Inaccuracy is tolerable in many of our day-to-day affairs. Not all of them, but many of them. That is obvious upon examination. But for
some things, inaccuracy is intolerable.
The Scientific Method
(here) was developed to
increase accuracy. Because biases are not accurate, it rejects (or rigorously controls) biases. Because emotion can be misleading, it rejects (or rigorously controls) emotion. Because opinion is unique to the individual, the scientific method includes peer review and retesting, to ensure
reproducibility (here).
The success of the Scientific Method can be seen all around us. MRI and surgeons instead of witch doctors, precision measuring instruments instead of guesses and machines instead of back-breaking human labor. Its utility was the key for the rejection of
cold fusion.
Beyond that, there are such breakthroughs as cell phones and television, airplanes, radar, pictures sent from other planets and nuclear power.

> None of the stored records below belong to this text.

/-- Tile layers: depth by mode, tilemap address, flips, 16x16 tiles, bitmap address, transparency, colour, per-tile
offset (41_background_renderer.md R151, R152, R154, R155, R156, R157, R159 to R162, R164 to R169, 30_encoding.md R124,
44_compositor.md R218, 10_state.md R35 to R37). The clause that names Config.defaultModeDef rests on log entry 2. -/
def Obligations.TileLayerPixel : Prop :=
  ∀ (sc : Scene) (word : Bg → Int → Int → VWord),
    (∀ (k : Bg) (u v : Int) (w h t tx ty : Nat), w = (if (bgSc sc.regs k).getLsbD 0 then 64 else 32) →
      h = (if (bgSc sc.regs k).getLsbD 1 then 64 else 32) → t = (if (bgSc sc.regs k).getLsbD 8 then 16 else 8) →
      tx = (u % ((w * t : Nat) : Int)).toNat / t → ty = (v % ((h * t : Nat) : Int)).toNat / t →
      word k u v = readVram sc.mem ((((bgSc sc.regs k).extractLsb' 2 6).toNat * 1024 + ty % 32 * 32 + tx % 32 +
        (if 32 ≤ tx then 1024 else 0) + (if 32 ≤ ty then (if w = 64 then 2048 else 1024) else 0)) % 32768)) →
    (∀ (l : Bg) (bpp : Nat) (x sx : Int) (y n ph sy : Nat) (p : Int × Int) (w h t fx fy tile a pix pal : Nat)
        (e : VWord),
      bpp = 2 ∨ bpp = 4 ∨ bpp = 8 →
      n = (if sc.regs.mosaic.getLsbD l.num then (sc.regs.mosaic.extractLsb' 4 4).toNat + 1 else 1) →
      ph = sc.regs.mosaicph.toNat → sx = x - x % (n : Int) →
      sy = (if n = 1 ∨ y < ph then y else y - (y - ph) % n) → p = scrolled sc l sx (sy : Int) →
      w = (if (bgSc sc.regs l).getLsbD 0 then 64 else 32) → h = (if (bgSc sc.regs l).getLsbD 1 then 64 else 32) →
      t = (if (bgSc sc.regs l).getLsbD 8 then 16 else 8) → e = word l p.1 p.2 →
      fx = (if e.getLsbD 14 then t - 1 - (p.1 % ((w * t : Nat) : Int)).toNat % t
        else (p.1 % ((w * t : Nat) : Int)).toNat % t) →
      fy = (if e.getLsbD 15 then t - 1 - (p.2 % ((h * t : Nat) : Int)).toNat % t
        else (p.2 % ((h * t : Nat) : Int)).toNat % t) →
      tile = (if t = 16 then ((e.extractLsb' 0 10).toNat + fx / 8 + 16 * (fy / 8)) % 1024
        else (e.extractLsb' 0 10).toNat) →
      a = (chrBase sc.regs l * 4096 + tile * 4 * bpp) % 32768 → pix = tilePixel sc.mem a bpp (fx % 8) (fy % 8) →
      pal = (e.extractLsb' 10 3).toNat →
      (pix = 0 → bgPixel sc l bpp x y = none) ∧
      (pix ≠ 0 → ∃ c, bgPixel sc l bpp x y = some c ∧ c.prio = e.getLsbD 13 ∧
        (sc.regs.cgwsel.getLsbD 0 = true ∧ bpp = 8 ∧ l = .bg1 → c.direct = true ∧
          unpack15 c.dcol = { r := 4 * (pix % 8) + 2 * (pal % 2), g := 4 * (pix / 8 % 8) + 2 * (pal / 2 % 2),
                              b := 8 * (pix / 64) + 4 * (pal / 4) }) ∧
        (¬ (sc.regs.cgwsel.getLsbD 0 = true ∧ bpp = 8 ∧ l = .bg1) → c.direct = false ∧
          (bpp = 2 → c.cidx.toNat = 4 * pal + pix + (if bgMode sc.regs = 0 then 32 * l.num else 0)) ∧
          (bpp = 4 → c.cidx.toNat = 16 * pal + pix) ∧ (bpp = 8 → c.cidx.toNat = pix)))) ∧
    (∀ (l : Bg) (x : Int) (y : Nat) (row : ModeRow) (d : LayerDef), bgMode sc.regs ≤ 4 →
      sc.cfg.modeDef[bgMode sc.regs]? = some row →
      (l = .bg1 ∧ d = row.bg1) ∨ (l = .bg2 ∧ d = row.bg2) ∨ (l = .bg3 ∧ d = row.bg3) ∨ (l = .bg4 ∧ d = row.bg4) →
      (d = .absent → layerPixel sc l x y = none) ∧ (d = .bpp2 → layerPixel sc l x y = bgPixel sc l 2 x y) ∧
      (d = .bpp4 → layerPixel sc l x y = bgPixel sc l 4 x y) ∧
      (d = .bpp8 → layerPixel sc l x y = bgPixel sc l 8 x y)) ∧
    (Config.defaultModeDef.map (fun r => ([layerBpp r.bg1, layerBpp r.bg2, layerBpp r.bg3, layerBpp r.bg4], r.opt)) =
      [([2, 2, 2, 2], false), ([4, 4, 2, 0], false), ([4, 4, 0, 0], true), ([8, 4, 0, 0], false),
       ([8, 2, 0, 0], true), ([0, 0, 0, 0], false), ([0, 0, 0, 0], false), ([8, 0, 0, 0], false)]) ∧
    (∀ g : Regs,
      [bgSc g .bg1, bgSc g .bg2, bgSc g .bg3, bgSc g .bg4] = [g.bg1sc, g.bg2sc, g.bg3sc, g.bg4sc] ∧
      [chrBase g .bg1, chrBase g .bg2, chrBase g .bg3, chrBase g .bg4] =
        [g.bg1nba.toNat, g.bg2nba.toNat, g.bg3nba.toNat, g.bg4nba.toNat] ∧
      [bgHofs g .bg1, bgHofs g .bg2, bgHofs g .bg3, bgHofs g .bg4] = [g.bg1hofs, g.bg2hofs, g.bg3hofs, g.bg4hofs] ∧
      [bgVofs g .bg1, bgVofs g .bg2, bgVofs g .bg3, bgVofs g .bg4] = [g.bg1vofs, g.bg2vofs, g.bg3vofs, g.bg4vofs]) ∧
    ∀ (l : Bg) (sx sy lx ly col : Int) (own h v : Nat) (hv vv : VWord), h = (bgHofs sc.regs l).toNat →
      v = (bgVofs sc.regs l).toNat → lx = sx + (h : Int) → ly = sy + (v : Int) → col = lx / 8 - (h : Int) / 8 →
      own = (if l = .bg1 then 13 else 14) →
      hv = word .bg3 (8 * (col - 1) + (sc.regs.bg3hofs.toNat : Int)) (sc.regs.bg3vofs.toNat : Int) →
      vv = word .bg3 (8 * (col - 1) + (sc.regs.bg3hofs.toNat : Int)) (8 + (sc.regs.bg3vofs.toNat : Int)) →
      ∀ overridden,
        overridden = ((∃ row, sc.cfg.modeDef[bgMode sc.regs]? = some row ∧ row.opt = true) ∧ (l = .bg1 ∨ l = .bg2) ∧
          0 < col) →
        (¬ overridden → scrolled sc l sx sy = (lx, ly)) ∧
        (overridden → ∀ useH useV : Bool,
          useH = (hv.getLsbD own && !(bgMode sc.regs == 4 && hv.getLsbD 15)) →
          useV = (if bgMode sc.regs = 4 then hv.getLsbD own && hv.getLsbD 15 else vv.getLsbD own) →
          scrolled sc l sx sy =
            (if useH then ((hv.extractLsb' 3 7).toNat : Int) * 8 + col * 8 + lx % 8 else lx,
             if useV then (((if bgMode sc.regs = 4 then hv else vv).extractLsb' 0 10).toNat : Int) + sy else ly))
end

These things demand precision, understanding, engineering tolerances greater than the eye can discern, and repeatability. Biases and emotions cannot - I repeat cannot - produce them.
Cell phones don't operate on, "Yeah ... that seems good enough to me." Neither do DACs, streamers or amplifiers, nor the equipment manufactured to test them.
Emotion and opinion have their place ... making the music and enjoying the music. But for recording the music and reproducing it, it's science all the way. Increasingly accurate, unemotional, finely-engineered and reproducible methodology of science.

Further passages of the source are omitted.